Des loyers étant demeurés impayés, Madame [R] [W] a fait signifier le 22 juillet 2022 un commandement de payer visant la clause résolutoire, puis a fait assigner Madame [K] [L] et Monsieur [T] [G] devant le juge des contentieux de la protection du tribunal judiciaire de Fort-de-France pour obtenir leur condamnation solidaire au paiement des sommes dues, les locataires ayant quitté les lieux.

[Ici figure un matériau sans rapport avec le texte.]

-- ==== Sys2Proof/Machine/Link.lean ====
section
/-!
DEFINITION. Machine/Link.lean: what every unit sends: buffers from the pools (R556 to R566), packets to sessions with their
sequence numbers and reply queues (R357, R362, R567, R568), events (R394, R445) and completions (R382, R383).
-/
namespace Sys2Proof.Machine

/-! ### Pools -/

/-- A level of R567 is at its limit. -/
def levelFull (level : Nat) : Op Unit := do
  sbit R.POOL_QSTAT (level - 1) true
  sbit R.POOL_QSTAT (15 + level) true
  sb F.POOL_STAT_FULL true

/-- A level of R567 is below its limit again. -/
def levelFree (level : Nat) : Op Unit := sbit R.POOL_QSTAT (level - 1) false

/-- The staging of traces or captures reaches its limit, and is below it again at once (R567 level 1, R569, R570). -/
def stagingFull : Op Unit := do
  levelFull 1
  levelFree 1

/-- The link whose recovery lends to a client: the host link's or the ring's (R522). -/
def clientLink (c : Nat) : Option Nat := if c = Client.host then some 0 else if c = Client.ring then some 5 else none

/-- Buffers that a client holds from every pool, with those that recovery lent its link (R577). -/
def poolHeld (p : PoolS) (c : Nat) : Nat :=
  p.privUsed.getD c 0 + p.kittyUsed.getD c 0 + p.talonUsed.getD c 0 + ((clientLink c).map fun l => p.recovery.getD l 0).getD 0

/-- The client's holding changed: NOW and PEAK of POOL_USE. -/
def poolUse (c : Nat) : Op Unit := do
  let u ← units
  let n := poolHeld u.pool c
  let peak ← gf (F.POOL_USE_PEAK c)
  onlyIf (decide (c < 5)) do
    sf (F.POOL_USE_NOW c) n
    sf (F.POOL_USE_PEAK c) (max peak n)
    sf (F.POOL_TUSE_NOW c) (u.pool.talonUsed.getD c 0)

/-- The free Kitty buffers become `n`. -/
def kittyFree (n : Nat) : Op Unit := do
  let low ← gf F.POOL_KFREE_LOW
  sf F.POOL_KFREE_FREE n
  sf F.POOL_KFREE_LOW (min low n)
  modU fun u => { u with pool := { u.pool with statKLow := min u.pool.statKLow n } }

/-- The free Talon buffers become `n`. -/
def talonFree (n : Nat) : Op Unit := do
  let low ← gf F.POOL_TFREE_LOW
  sf F.POOL_TFREE_FREE n
  sf F.POOL_TFREE_LOW (min low n)
  modU fun u => { u with pool := { u.pool with statTLow := min u.pool.statTLow n } }

/-- Buffers leave a client's private pool. -/
def takePriv (c k : Nat) : Op (Option BufRef) := do
  modU fun u => { u with pool := { u.pool with privUsed := updAt u.pool.privUsed c (· + k) } }
  poolUse c
  pure (some ⟨c, 0, k⟩)

/-- Buffers leave the Kitty. -/
def takeKitty (c k : Nat) : Op (Option BufRef) := do
  let f ← gf F.POOL_KFREE_FREE
  kittyFree (f - k)
  modU fun u => { u with pool := { u.pool with kittyUsed := updAt u.pool.kittyUsed c (· + k) } }
  poolUse c
  pure (some ⟨c, 1, k⟩)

Par jugement réputé contradictoire rendu le 4 septembre 2023, le juge des contentieux de la protection du tribunal de Fort-de-France a:
'- Condamné solidairement Mme [S] et M. [T] [G] à verser à Mme [R] [W] la somme de 25.800 euros avec les intérêts au taux légal à compter du 22 juillet 2022 ;
— Débouté Mme [R] [W] de sa demande de dommages et intérêts ;
— Débouté Mme [R] [W] du surplus de ses demandes ;
— Ordonné l’exécution provisoire ;
— Condamné solidairement Mme [S] et M. [T] [G] à verser la somme de 800 euros à Mme [R] [W] au titre de l’article 700 du code de procédure civile ;
— Condamné solidairement Mme [S] et M. [T] [G] aux dépens, qui comprendront notamment le coût du commandement de payer et de l’assignation.'
Suivant déclaration en date du 9 novembre 2023, Madame [K] [L] et Monsieur [T] [G] ont fait appel de chacun des chefs du jugement susvisé sauf en ce qu’il a débouté Madame [R] [W] de sa demande de dommages et intérêts et du surplus de ses demandes.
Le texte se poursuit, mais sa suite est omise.